● Task to carry out:
Go through the data below. List every line that holds the word "cvnListen".

● Data for this exercise:
==========

/-- LISTEN; SYNC_LOSS when SYNC is left for it (R730, R745). -/
def State.cvnListen (s : State) (c : Nat) : State :=
  let was := s.cvnState c
  let s1 := ((s.cvnUnfirst c).wr (CVN_CH_STAT c) CVN_CH_STAT_FIRST_ADDR 0xFFF).wr (CVN_CH_STAT c) CVN_CH_STAT_PEND 0
  let s2 := s1.onChan c fun x => { x with met := false, good := 0, cold := 0, switchAt := none, firstLeft := none }
  let s3 := s2.cvnTo c 2
  if was = 5 then s3.raiseFor .cvn F_CVN_SYNC_LOSS [] c else s3

/-- INTEGRATE: the integral starts at TIME_FREQ (R717, R730). -/
def State.cvnIntegrate (s : State) (c : Nat) : State :=
  ((s.cvnUnfirst c).onChan c fun x => { x with good := 0, cold := 0, integ := s.freq }).cvnTo c 4

/-- R718: the node may not follow this ring as its source is not CARAVAN. -/
def State.cvnMayFollow (s : State) (c : Nat) : Bool := c != s.tch || s.rd TIME_CTRL TIME_CTRL_SRC == 2

/-- R732: the node may cold-start on a channel. -/
def State.cvnMayCold (s : State) (c : Nat) : Bool :=
  s.flag (CVN_CH_CFG c) CVN_CH_CFG_COLD_EN && (c == s.tch || s.cvnState s.tch == 5)

/-- The node becomes first node, in SYNC (R730, R732). -/
def State.cvnBecomeFirst (s : State) (c : Nat) : State :=
  let s1 := ((s.wr (CVN_CH_STAT c) CVN_CH_STAT_FIRST 1).wr (CVN_CH_STAT c) CVN_CH_STAT_FIRST_ADDR s.cvnAddr).wr (CVN_CH_MODE c)
    CVN_CH_MODE_MODE (s.cvnHeader c (s.cvnBank c)).mode
  ((if c = s.tch then s1.wr CVN_STAT CVN_STAT_DEPTH 0 else s1).onChan c fun x => { x with cold := 0 }).cvnTo c 5

/-! ## Banks (R705, R713, R714) -/

/-- The buffer length BL of an entry (R720). -/
def cvnBL (len : Nat) : Nat := (8 + len + 63) / 64 * 64

/-- The bytes of an entry's area: a gateway entry's holds only USE (R720, R725). -/
def CvnEnt.area (e : CvnEnt) : Nat := if e.gw then 16 else 64 + 3 * cvnBL e.len

/-- The valid entries of a bank. -/
def State.cvnEnts (s : State) (c b : Nat) : List (Nat × CvnEnt) :=
  (((List.range 256).drop 1).map fun e => (e, s.cvnEntry c b e)).filter fun x => x.2.valid

/-- CS_END in tenths of a ns (R704). -/
def csEnd (g : Nat) (slow : Bool) : Nat := 20 * g + wireTime slow 160

/-- The window of an entry in tenths of a ns, its start kept above 0 by R714's first check. -/
def entWindow (g : Nat) (slow : Bool) (e : CvnEnt) : Nat × Nat :=
  (10 * e.act - 10 * g, 10 * e.act + wireTime slow e.len + 10 * g)

/-- No two windows of a list overlap. -/
def apart : List (Nat × Nat) → Bool
  | [] => true
  | w :: ws => (ws.all fun v => decide (v.2 ≤ w.1) || decide (w.2 ≤ v.1)) && apart ws

/-- A gateway names a receive entry: on its own channel in the same bank, on the other in the bank in force. -/
def State.gwOk (s : State) (c b : Nat) (e : CvnEnt) : Bool :=
  let src := s.cvnEntry e.gwCh (if e.gwCh = c then b else s.cvnBank e.gwCh) e.gwSrc
  !e.gw || (e.gwSrc != 0 && src.valid && !src.tx)

/-- The checks of R714 on a bank at a rate. -/
def State.bankOk (s : State) (c b : Nat) (slow : Bool) : Bool :=
  let h := s.cvnHeader c b
  let es := (s.cvnEnts c b).map Prod.snd
  let ws := es.map (entWindow h.guard slow)
  let unit : Nat := if slow then 4 else 1
  (es.all fun e => decide (h.guard ≤ e.act)) &&
  (ws.all fun w => decide (csEnd h.guard slow ≤ w.1) && decide (w.2 ≤ 10 * h.tail) &&
    (h.openStart == h.openEnd || decide (w.2 ≤ 10 * h.openStart) || decide (10 * h.openEnd ≤ w.1)) &&
    decide (w.1 + 10000 * unit ≤ w.2)) &&
  apart ((es.filter (·.tx)).map (entWindow h.guard slow)) &&
  decide (h.tail + 2000 * unit ≤ s.cvnCycle) &&
  (es.all fun e => decide (e.offset + e.area ≤ 131072) && s.gwOk c b e)

def State.cvnValid (s : State) (c b : Nat) (v : Bool) : State := s.wr (cvnOff c b 0 3) ⟨31, 31⟩ (b2n v)

/-- The bank is checked: VALID is the answer, and a failure raises CFG_ERR (R714). -/
def State.cvnCheck (s : State) (c b : Nat) : State :=
  let ok := s.bankOk c b (s.cvnSlow c)
  if ok then s.cvnValid c b true else (s.cvnValid c b false).cvnCfgErr

/-- A valid bank is checked again; the bank in force returns the channel to INTEGRATE when it fails. -/
def State.cvnRecheck (s : State) (c b : Nat) : State :=
  if !(s.cvnHeader c b).valid then s
  else
    let s1 := s.cvnCheck c b
    if !(s1.cvnHeader c b).valid && b == s.cvnBank c && decide (5 ≤ s.cvnState c) then s1.cvnIntegrate c else s1

/-- The rate of a channel (R714). -/
def State.cvnSetRate (s : State) (c : Nat) (slow : Bool) : State :=
  if s.cvnSlow c == slow then s
  else ((s.wr (CVN_CH_STAT c) CVN_CH_STAT_RATE (b2n slow)).cvnRecheck c 0).cvnRecheck c 1

/-- The inactive bank names a mode. -/
def State.cvnOther (s : State) (c mode : Nat) : Bool :=
  let h := s.cvnHeader c (1 - s.cvnBank c)
  h.valid && h.mode == mode

/-- The other bank comes into force. -/
def State.cvnSwitch (s : State) (c mode : Nat) : State :=
  ((s.wr (CVN_CH_STAT c) CVN_CH_STAT_BANK (1 - s.cvnBank c)).wr (CVN_CH_MODE c) CVN_CH_MODE_MODE mode).onChan c
    fun x => { x with prep := [] }

/-! ## Healing (R728, R729) -/

/-- WRAP as CVN_CHc_STAT shows it. -/
def CvnChan.wrapCode (x : CvnChan) : Nat := b2n x.loopU + 2 * b2n x.loopD

/-- WRAP follows the loopbacks; a change is reported, and a loopback raises WRAPPED. -/
def State.cvnWrap (s : State) (c : Nat) : State :=
  let w := (s.chan c).wrapCode
  if s.rd (CVN_CH_STAT c) CVN_CH_STAT_WRAP = w then s
  else
    let s1 := (s.wr (CVN_CH_STAT c) CVN_CH_STAT_WRAP w).event .cvn 0x3B 4 (c * 2 ^ 32 + w) 0
    if w = 0 then s1 else s1.raiseFor .cvn F_CVN_WRAPPED [] c

/-- A side counts as down: the node loops back; with both down the channel is isolated (R728). -/
def State.cvnDown (s : State) (c : Nat) (d : Bool) : State :=
  let s1 := s.onChan c fun x =>
    if d then { x with upD := false, loopD := true, delD := [], reqD := none, loopEndD := none }
    else { x with upU := false, loopU := true, delU := [], reqU := none, loopEndU := none }
  let s2 := s1.cvnWrap c
  let x := s2.chan c
  if x.loopU && x.loopD && !x.upU && !x.upD && decide (3 ≤ s2.cvnState c) then s2.cvnListen c else s2

/-- The links of a channel against what the PCS reports (R523, R728). -/
def State.cvnWatch1 (s : State) (p : Nat) : State :=
  let c := p / 2
  let d := p % 2 == 0
  let x := s.chan c
  if (if d then x.upD else x.upU) && !(s.linkUp p && s.flag (MAC_MODE p) MAC_MODE_CARAVAN) then s.cvnDown c d else s

def State.cvnWatch (s : State) : State := [0, 1, 2, 3].foldl State.cvnWatch1 s

/-- TRAIN ends: both links trained, or one trained and the other found down (R730). -/
def State.cvnTrained (s : State) (c : Nat) : State :=
  let x := s.chan c
  if s.cvnState c = 1 ∧ (x.upD ∨ x.loopD) ∧ (x.upU ∨ x.loopU) ∧ (x.upD ∨ x.upU) then s.cvnListen c else s

/-- A port trains again at a rate (R702). -/
def State.cvnRetrain (s : State) (p : Nat) (slow : Bool) : State :=
  let s1 := (s.linkLost p).startSearch p
  (s1.onChan (p / 2) fun x => if p % 2 = 0 then { x with slowD := slow } else { x with slowU := slow }).cvnWatch1 p

/-- The rate that the first node announces (R702). -/
def State.cvnAnnounced (s : State) (c : Nat) (slow : Bool) : State :=
  let code : Nat := if slow then 4 else 6
  let one := fun (t : State) (p : Nat) =>
    if t.linkUp p && t.rd (MAC_STAT p) MAC_STAT_RATE != code then t.cvnRetrain p slow else t
  (one (one s (2 * c)) (2 * c + 1)).cvnSetRate c slow

/-! ## Times -/

/-- A time in units of 2⁻¹⁶ ns on the ns view (R643). -/
def scaledView (t : Nat × Nat × Nat) : Nat := nsView t * 65536 + t.2.2

/-- The whole cycle number nearest the present that ends in the 32 bits a frame carries (R703). -/
def State.cvnFull (s : State) (n : Nat) : Nat :=
  ((s.cvnN : Int) + signedOf 32 (toBits 32 ((n : Int) - (s.cvnN : Int)))).toNat

/-- The mean of the link delay values, if there is one (R716). -/
def meanDelay (ds : List Nat) : Option Nat := if ds.isEmpty then none else some (sumOf ds / ds.length)

/-- The delay that a node uses for a link: a node that is OFF does not measure, and adds none. -/
def State.cvnDelay (s : State) (c : Nat) (d : Bool) : Option Nat :=
  let x := s.chan c
  if s.cvnState c = 0 then some 0 else meanDelay (if d then x.delD else x.delU)

/-! ## The guardian's silence (R733) -/

/-- Both channels in SYNC become SILENCED. -/
def State.cvnSilence (s : State) (c cycle : Nat) : State :=
  let one := fun (t : State) (k : Nat) => if t.cvnState k = 5 then
      ((t.cvnUnfirst k).onChan k fun x => { x with good := 0 }).cvnTo k 6 else t
  let s1 := one (one { s with cvn := { s.cvn with viol := none } } 0) 1
  (s1.raise .cvn F_CVN_SILENCED []).event .cvn 0x3A 4 (c * 2 ^ 32 + cycle) 0

/-- A violating cycle of the node: two in a row silence it. -/
def State.cvnViolate (s : State) (c cycle : Nat) : State :=
  match s.cvn.viol with
  | some v => if v = cycle then s else if (v + 1) % 2 ^ 32 = cycle then s.cvnSilence c v else
      { s with cvn := { s.cvn with viol := some cycle } }
  | none => { s with cvn := { s.cvn with viol := some cycle } }

/-! ## Alignment (R717, R718) -/

/-- FREQ from the alignment law, held at the limits (R653, R717). -/
def State.cvnFreq (s : State) (x : Int) : State :=
  if x < -(2 ^ 31) ∨ 2 ^ 31 - 1 < x then
    let y : Int := if x < 0 then -(2 ^ 31) else 2 ^ 31 - 1
    ((((s.setReg TIME_FREQ (BitVec.ofInt 32 y)).tbValid).wr TIME_STAT TIME_STAT_FREQ_CLAMP 1).raise .time F_TIME_FREQ_CLAMP [0, 31])
  else s.setFreq (BitVec.ofInt 32 x) 31

/-- One CS frame with θ, in units of 2⁻¹⁶ ns, moves the time base. The answer says whether it was stepped. -/
def State.cvnSteer (s : State) (c : Nat) (theta : Int) : Bool × State :=
  let g := (s.cvnHeader c (s.cvnBank c)).guard
  if !(s.chan c).met ∨ (g : Int) * 65536 < 2 * theta.natAbs then
    (true, (s.stepTime (-theta) 2).bump CVN_STAT CVN_STAT_STEPS 1)
  else
    let e := Int.fdiv (-theta * 2 ^ 26) s.cvnCycle
    let integ := (s.chan c).integ + Int.fdiv e (2 ^ s.rd CVN_ALIGN_CFG CVN_ALIGN_CFG_KI)
    let s1 := s.onChan c fun x => { x with integ := integ }
    (false, s1.cvnFreq (integ + Int.fdiv e (2 ^ s.rd CVN_ALIGN_CFG CVN_ALIGN_CFG_KP)))

/-- INT_CYCLES: 0 acts as 1 (R747). -/
def State.intCycles (s : State) : Nat := max 1 (s.rd CVN_CTRL CVN_CTRL_INT_CYCLES)

/-- The mode of the sender against the bank in force (R738). -/
def State.cvnModeSeen (s : State) (c mode : Nat) (first : Bool) : State :=
  let h := s.cvnHeader c (s.cvnBank c)
  if h.valid && h.mode == mode then s.wr (CVN_CH_MODE c) CVN_CH_MODE_MODE mode
  else
    let st := s.cvnState c
    let s1 := if st = 5 then s.cvnIntegrate c else s
    if s1.cvnOther c mode then s1.cvnSwitch c mode
    else if st ≠ 4 ∨ first then s1.cvnCfgErr else s1

/-- The count of CS frames in a row within G / 2, and SYNC when it is complete (R730). -/
def State.cvnCount (s : State) (c : Nat) (near : Bool) (mode : Nat) : State :=
  let k : Nat := if near then (s.chan c).good + 1 else 0
  let s1 := s.onChan c fun x => { x with good := k, met := true }
  let h := s1.cvnHeader c (s1.cvnBank c)
  let st := s1.cvnState c
  if s1.intCycles ≤ k ∧ ((st = 4 ∧ h.valid ∧ h.mode = mode) ∨ st = 6) then s1.cvnTo c 5 else s1

/-- A CS frame that the node follows: `path` is CORR plus the delay of the link, `t` its receive time. -/
def State.cvnFollow (s : State) (c : Nat) (f : CvnFrame) (path t : Nat) : State :=
  let first := !(s.chan c).met
  let g := (s.cvnHeader c (s.cvnBank c)).guard
  let start : Nat := (be f.payload 0 6 * 1000000000 + be f.payload 6 4) % 2 ^ 64
  let theta : Int := (t : Int) - path - ((start : Int) + g) * 65536
  let time := c == s.tch
  let s1 := ((s.wr (CVN_CH_STAT c) CVN_CH_STAT_FIRST_ADDR f.src).wr (CVN_CH_LAT c) CVN_CH_LAT_NS (path / 65536)).onChan c
    fun x => { x with csCycle := f.cycle, depth := byteAt f.payload 17 }
  let s2 := if time then (s1.setReg CVN_OFFSET (BitVec.ofInt 32 (Int.fdiv theta 4096))).wr CVN_STAT CVN_STAT_DEPTH
      (byteAt f.payload 17) else s1
  let (stepped, s3) := if time && s.maySteer .cvn then s2.cvnSteer c theta else (false, s2)
  let s4 := if time && decide ((g : Int) * 65536 < theta.natAbs) && s.cvnState c == 5 then s3.cvnViolate c f.cycle else s3
  let req := bitOf (byteAt f.payload 19) 7
  let s5 := if s.cvnState c = 5 then s4.wr (CVN_CH_STAT c) CVN_CH_STAT_PEND (b2n req) else s4
  let s6 := (s5.cvnModeSeen c f.mode first).cvnAnnounced c (byteAt f.payload 16 == 1)
  if 4 ≤ s6.cvnState c then
    s6.cvnCount c (!stepped && decide (2 * theta.natAbs ≤ (g : Int) * 65536)) f.mode
  else s6

/-- A CS frame of another node, aligned to or not by the channel's state (R717, R718, R730 to R732, R740). -/
def State.cvnCs (s : State) (c : Nat) (f : CvnFrame) (path t : Nat) : State :=
  let st := s.cvnState c
  if st < 2 ∨ f.ring ≠ s.rd (CVN_CH_CFG c) CVN_CH_CFG_RING ∨ f.len ≠ 160 then s
  else if 2 < byteAt f.payload 17 then s.cvnCfgErr
  else if st = 2 then
    if s.cvnMayFollow c then (s.cvnIntegrate c).cvnFollow c f path t
    else if (s.chan c).met then s
    else (s.onChan c fun x => { x with met := true }).cvnCfgErr
  else if st = 3 ∨ s.cvnFirst c then
    if s.cvnAddr < f.src then s
    else
      let s1 := s.event .cvn 0x3D 4 (c * 2 ^ 32 + f.src) 0
      if s.cvnMayFollow c then (s1.cvnIntegrate c).cvnFollow c f path t
      else ((s1.cvnListen c).onChan c fun x => { x with met := true }).cvnCfgErr
  else if f.src ≤ s.rd (CVN_CH_STAT c) CVN_CH_STAT_FIRST_ADDR ∨ (f.cycle + 2 ^ 32 - (s.chan c).csCycle) % 2 ^ 32 ≥ 2 then
    s.cvnFollow c f path t
  else s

==========

● Answer section:
def State.cvnListen (s : State) (c : Nat) : State :=
  if x.loopU && x.loopD && !x.upU && !x.upD && decide (3 ≤ s2.cvnState c) then s2.cvnListen c else s2
  if s.cvnState c = 1 ∧ (x.upD ∨ x.loopD) ∧ (x.upU ∨ x.loopU) ∧ (x.upD ∨ x.upU) then s.cvnListen c else s
      else ((s1.cvnListen c).onChan c fun x => { x with met := true }).cvnCfgErr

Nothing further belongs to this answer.